The Democratic Republic of the Congo is battling ongoing poliovirus transmission. Together with Pakistan and Chad, the Democratic Republic of the Congo is currently on top of the worldwide polio chart, with 87 cases as of 22 November 2011.
The country has successfully stopped poliovirus transmission before and it can do it again. Supplementary immunization activities are held to ensure that each child receives polio vaccine. The country's government is committed to doing what it takes, and each local coordination committee follows the national polio eradication emergency plan set by the Ministry of Public Health. As a result, poliovirus transmission has been reduced to two pockets on either side of the country.
"You have a responsibility to protect your children. They can’t defend themselves if you don’t." At the launch of the vaccination round, a polio-survivor addresses parents and authorities, asking them to immunize their children against the disease that has greatly affected his life.
The mother of a boy who was paralysed by polio in July urges the public to vaccinate their children. Governments and polio eradication partners work with communities to foster a climate of confidence and understanding. When pockets of refusals are encountered, traditional and religious leaders are engaged to help ease parents' fears.
Mabatu, six years old, has been paralysed since he fell sick with polio two months ago. In countries with little infrastructure, polio can affect a child's chances of contributing to household chores, finding work and getting married, creating extra pressure on already overburdened families.
All the vaccines for the160,000 inhabitants of Popokabaka are stored in two fridges which are fuelled by petrol. Every morning, two staff-members at Popokabaka’s health centre fill 800 ice-bricks to help keep the precious vaccine at zero degrees Celsius during the day.
Vaccine carriers preserve the oral polio vaccine throughout the day, aiming to maintain a temperature of zero degrees Celsius in a country where the average temperature is around 40. Each vial of vaccine has a temperature-sensitive label which changes colour if the vaccine is not kept sufficiently cool.
Access to Popokabaka is possible only by dirt track. Four-wheel-drives are a luxury, but even they are not exempt from getting stuck during the rainy season. Poliovirus transmission in the Democratic Republic of the Congo is now limited to just two pockets - one pocket centred in Bas Congo/Bandundu provinces in the country's west, and one pocket in the east, in the sparsely populated north of Katanga province. Popokabaka, the site of several recent polio cases, is in Bandundu province.

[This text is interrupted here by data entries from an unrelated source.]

/-! ### raisePast -/

@[simp] theorem raisePast_ident (s : State) (e : Nat) (d : List Byte) : (raisePast s e d).ident = s.ident :=
  same_ident (m := 201981952) (by simp) (by decide)
@[simp] theorem raisePast_elec (s : State) (e : Nat) (d : List Byte) : (raisePast s e d).elec = s.elec :=
  same_elec (m := 201981952) (by simp) (by decide)
@[simp] theorem raisePast_clk (s : State) (e : Nat) (d : List Byte) : (raisePast s e d).clk = s.clk :=
  same_clk (m := 201981952) (by simp) (by decide)
@[simp] theorem raisePast_grid (s : State) (e : Nat) (d : List Byte) : (raisePast s e d).grid = s.grid :=
  same_grid (m := 201981952) (by simp) (by decide)
@[simp] theorem raisePast_ring (s : State) (e : Nat) (d : List Byte) : (raisePast s e d).ring = s.ring :=
  same_ring (m := 201981952) (by simp) (by decide)
@[simp] theorem raisePast_front (s : State) (e : Nat) (d : List Byte) : (raisePast s e d).front = s.front :=
  same_front (m := 201981952) (by simp) (by decide)
@[simp] theorem raisePast_fus (s : State) (e : Nat) (d : List Byte) : (raisePast s e d).fus = s.fus :=
  same_fus (m := 201981952) (by simp) (by decide)
@[simp] theorem raisePast_est (s : State) (e : Nat) (d : List Byte) : (raisePast s e d).est = s.est :=
  whole_est (m := 201981952) (by simp) (by decide) (by decide)
@[simp] theorem raisePast_therm (s : State) (e : Nat) (d : List Byte) : (raisePast s e d).therm = s.therm :=
  same_therm (m := 201981952) (by simp) (by decide)
@[simp] theorem raisePast_ctl (s : State) (e : Nat) (d : List Byte) : (raisePast s e d).ctl = s.ctl :=
  same_ctl (m := 201981952) (by simp) (by decide)
@[simp] theorem raisePast_hold (s : State) (e : Nat) (d : List Byte) : (raisePast s e d).hold = s.hold :=
  same_hold (m := 201981952) (by simp) (by decide)
@[simp] theorem raisePast_prot (s : State) (e : Nat) (d : List Byte) : (raisePast s e d).prot = s.prot :=
  same_prot (m := 201981952) (by simp) (by decide)
@[simp] theorem raisePast_outr (s : State) (e : Nat) (d : List Byte) : (raisePast s e d).outr = s.outr :=
  same_outr (m := 201981952) (by simp) (by decide)
@[simp] theorem raisePast_pair (s : State) (e : Nat) (d : List Byte) : (raisePast s e d).pair = s.pair :=
  same_pair (m := 201981952) (by simp) (by decide)
@[simp] theorem raisePast_can (s : State) (e : Nat) (d : List Byte) : (raisePast s e d).can = s.can :=
  same_can (m := 201981952) (by simp) (by decide)
@[simp] theorem raisePast_par (s : State) (e : Nat) (d : List Byte) : (raisePast s e d).par = s.par :=
  whole_par (m := 201981952) (by simp) (by decide) (by decide)
@[simp] theorem raisePast_upd (s : State) (e : Nat) (d : List Byte) : (raisePast s e d).upd = s.upd :=
  whole_upd (m := 201981952) (by simp) (by decide) (by decide)
@[simp] theorem raisePast_pending (s : State) (e : Nat) (d : List Byte) : (raisePast s e d).pending = s.pending :=
  same_pending (m := 201981952) (by simp) (by decide)

/-! ### raise -/

@[simp] theorem raise_ident (s : State) (e : Nat) (d : List Byte) : (raise s e d).ident = s.ident :=
  same_ident (m := 201981952) (by simp) (by decide)
@[simp] theorem raise_elec (s : State) (e : Nat) (d : List Byte) : (raise s e d).elec = s.elec :=
  same_elec (m := 201981952) (by simp) (by decide)
@[simp] theorem raise_clk (s : State) (e : Nat) (d : List Byte) : (raise s e d).clk = s.clk :=
  same_clk (m := 201981952) (by simp) (by decide)
@[simp] theorem raise_grid (s : State) (e : Nat) (d : List Byte) : (raise s e d).grid = s.grid :=
  same_grid (m := 201981952) (by simp) (by decide)
@[simp] theorem raise_ring (s : State) (e : Nat) (d : List Byte) : (raise s e d).ring = s.ring :=
  same_ring (m := 201981952) (by simp) (by decide)
@[simp] theorem raise_front (s : State) (e : Nat) (d : List Byte) : (raise s e d).front = s.front :=
  same_front (m := 201981952) (by simp) (by decide)
@[simp] theorem raise_fus (s : State) (e : Nat) (d : List Byte) : (raise s e d).fus = s.fus :=
  same_fus (m := 201981952) (by simp) (by decide)
@[simp] theorem raise_est (s : State) (e : Nat) (d : List Byte) : (raise s e d).est = s.est :=
  whole_est (m := 201981952) (by simp) (by decide) (by decide)
@[simp] theorem raise_therm (s : State) (e : Nat) (d : List Byte) : (raise s e d).therm = s.therm :=
  same_therm (m := 201981952) (by simp) (by decide)
@[simp] theorem raise_ctl (s : State) (e : Nat) (d : List Byte) : (raise s e d).ctl = s.ctl :=
  same_ctl (m := 201981952) (by simp) (by decide)
@[simp] theorem raise_hold (s : State) (e : Nat) (d : List Byte) : (raise s e d).hold = s.hold :=
  same_hold (m := 201981952) (by simp) (by decide)
@[simp] theorem raise_prot (s : State) (e : Nat) (d : List Byte) : (raise s e d).prot = s.prot :=
  same_prot (m := 201981952) (by simp) (by decide)
@[simp] theorem raise_outr (s : State) (e : Nat) (d : List Byte) : (raise s e d).outr = s.outr :=
  same_outr (m := 201981952) (by simp) (by decide)
@[simp] theorem raise_pair (s : State) (e : Nat) (d : List Byte) : (raise s e d).pair = s.pair :=
  same_pair (m := 201981952) (by simp) (by decide)
@[simp] theorem raise_can (s : State) (e : Nat) (d : List Byte) : (raise s e d).can = s.can :=
  same_can (m := 201981952) (by simp) (by decide)
@[simp] theorem raise_par (s : State) (e : Nat) (d : List Byte) : (raise s e d).par = s.par :=
  whole_par (m := 201981952) (by simp) (by decide) (by decide)
@[simp] theorem raise_upd (s : State) (e : Nat) (d : List Byte) : (raise s e d).upd = s.upd :=
  whole_upd (m := 201981952) (by simp) (by decide) (by decide)
@[simp] theorem raise_pending (s : State) (e : Nat) (d : List Byte) : (raise s e d).pending = s.pending :=
  same_pending (m := 201981952) (by simp) (by decide)

/-! ### raiseIf -/

@[simp] theorem raiseIf_ident (s : State) (c : Bool) (e : Nat) (d : List Byte) : (raiseIf s c e d).ident = s.ident :=
  same_ident (m := 201981952) (by simp) (by decide)
@[simp] theorem raiseIf_elec (s : State) (c : Bool) (e : Nat) (d : List Byte) : (raiseIf s c e d).elec = s.elec :=
  same_elec (m := 201981952) (by simp) (by decide)
@[simp] theorem raiseIf_clk (s : State) (c : Bool) (e : Nat) (d : List Byte) : (raiseIf s c e d).clk = s.clk :=
  same_clk (m := 201981952) (by simp) (by decide)
@[simp] theorem raiseIf_grid (s : State) (c : Bool) (e : Nat) (d : List Byte) : (raiseIf s c e d).grid = s.grid :=
  same_grid (m := 201981952) (by simp) (by decide)
@[simp] theorem raiseIf_ring (s : State) (c : Bool) (e : Nat) (d : List Byte) : (raiseIf s c e d).ring = s.ring :=
  same_ring (m := 201981952) (by simp) (by decide)
@[simp] theorem raiseIf_front (s : State) (c : Bool) (e : Nat) (d : List Byte) : (raiseIf s c e d).front = s.front :=
  same_front (m := 201981952) (by simp) (by decide)
@[simp] theorem raiseIf_fus (s : State) (c : Bool) (e : Nat) (d : List Byte) : (raiseIf s c e d).fus = s.fus :=
  same_fus (m := 201981952) (by simp) (by decide)
@[simp] theorem raiseIf_est (s : State) (c : Bool) (e : Nat) (d : List Byte) : (raiseIf s c e d).est = s.est :=
  whole_est (m := 201981952) (by simp) (by decide) (by decide)
@[simp] theorem raiseIf_therm (s : State) (c : Bool) (e : Nat) (d : List Byte) : (raiseIf s c e d).therm = s.therm :=
  same_therm (m := 201981952) (by simp) (by decide)
@[simp] theorem raiseIf_ctl (s : State) (c : Bool) (e : Nat) (d : List Byte) : (raiseIf s c e d).ctl = s.ctl :=
  same_ctl (m := 201981952) (by simp) (by decide)
@[simp] theorem raiseIf_hold (s : State) (c : Bool) (e : Nat) (d : List Byte) : (raiseIf s c e d).hold = s.hold :=
  same_hold (m := 201981952) (by simp) (by decide)
@[simp] theorem raiseIf_prot (s : State) (c : Bool) (e : Nat) (d : List Byte) : (raiseIf s c e d).prot = s.prot :=
  same_prot (m := 201981952) (by simp) (by decide)
@[simp] theorem raiseIf_outr (s : State) (c : Bool) (e : Nat) (d : List Byte) : (raiseIf s c e d).outr = s.outr :=
  same_outr (m := 201981952) (by simp) (by decide)
@[simp] theorem raiseIf_pair (s : State) (c : Bool) (e : Nat) (d : List Byte) : (raiseIf s c e d).pair = s.pair :=
  same_pair (m := 201981952) (by simp) (by decide)
@[simp] theorem raiseIf_can (s : State) (c : Bool) (e : Nat) (d : List Byte) : (raiseIf s c e d).can = s.can :=
  same_can (m := 201981952) (by simp) (by decide)
@[simp] theorem raiseIf_par (s : State) (c : Bool) (e : Nat) (d : List Byte) : (raiseIf s c e d).par = s.par :=
  whole_par (m := 201981952) (by simp) (by decide) (by decide)
@[simp] theorem raiseIf_upd (s : State) (c : Bool) (e : Nat) (d : List Byte) : (raiseIf s c e d).upd = s.upd :=
  whole_upd (m := 201981952) (by simp) (by decide) (by decide)
@[simp] theorem raiseIf_pending (s : State) (c : Bool) (e : Nat) (d : List Byte) : (raiseIf s c e d).pending = s.pending :=
  same_pending (m := 201981952) (by simp) (by decide)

Hygiene and polio are closely linked. In the Democratic Republic of the Congo, barely half of the population has access to safe drinking water.
Less than one in seven in the Democratic Republic of the Congo live in acceptable hygiene conditions, and open-air defecation is the norm in rural areas. Given that polio is transmitted through the faecal-oral route, inadequate sanitation facilitates the spread of the virus.
A social mobilization worker calls out to the population of Popokabaka. During polio vaccination campaigns, social mobilization workers travel through towns, using a megaphone to inform parents of the importance of vaccination and when their children can be vaccinated.
A vaccinator administers oral polio vaccine to a small boy. Because it comes in liquid form, oral polio vaccine can be administered by anyone, even volunteers. More than 2.5 million children and 225,000 adults across the country are targeted during November's vaccination drive.
After vaccinating a woman, a health worker marks her left pinky finger with indelible ink. This enables health workers to keep track of who has received the vaccine and who has been missed.
The mobile vaccination team marks each family’s door with chalk, indicating the number of inhabitants who have been vaccinated. If necessary, they return later to vaccinate anyone who was missed.
Every polio campaign is an event. Children who are asked about the vaccine proudly show that they have been immunized.
During each campaign, supervisors follow the mobile vaccination teams to verify that all conditions for a successful campaign have been fulfilled. A mixed team of workers from WHO and UNICEF discuss the round with a local health agent.
A UNICEF car on the way back to Popokabaka after a day of supervision in the field. Every campaign day finishes with a coordination meeting where challenges and results are discussed and problems solved. With high quality polio vaccination campaigns, the Democratic Republic of the Congo can rid itself of polio once more.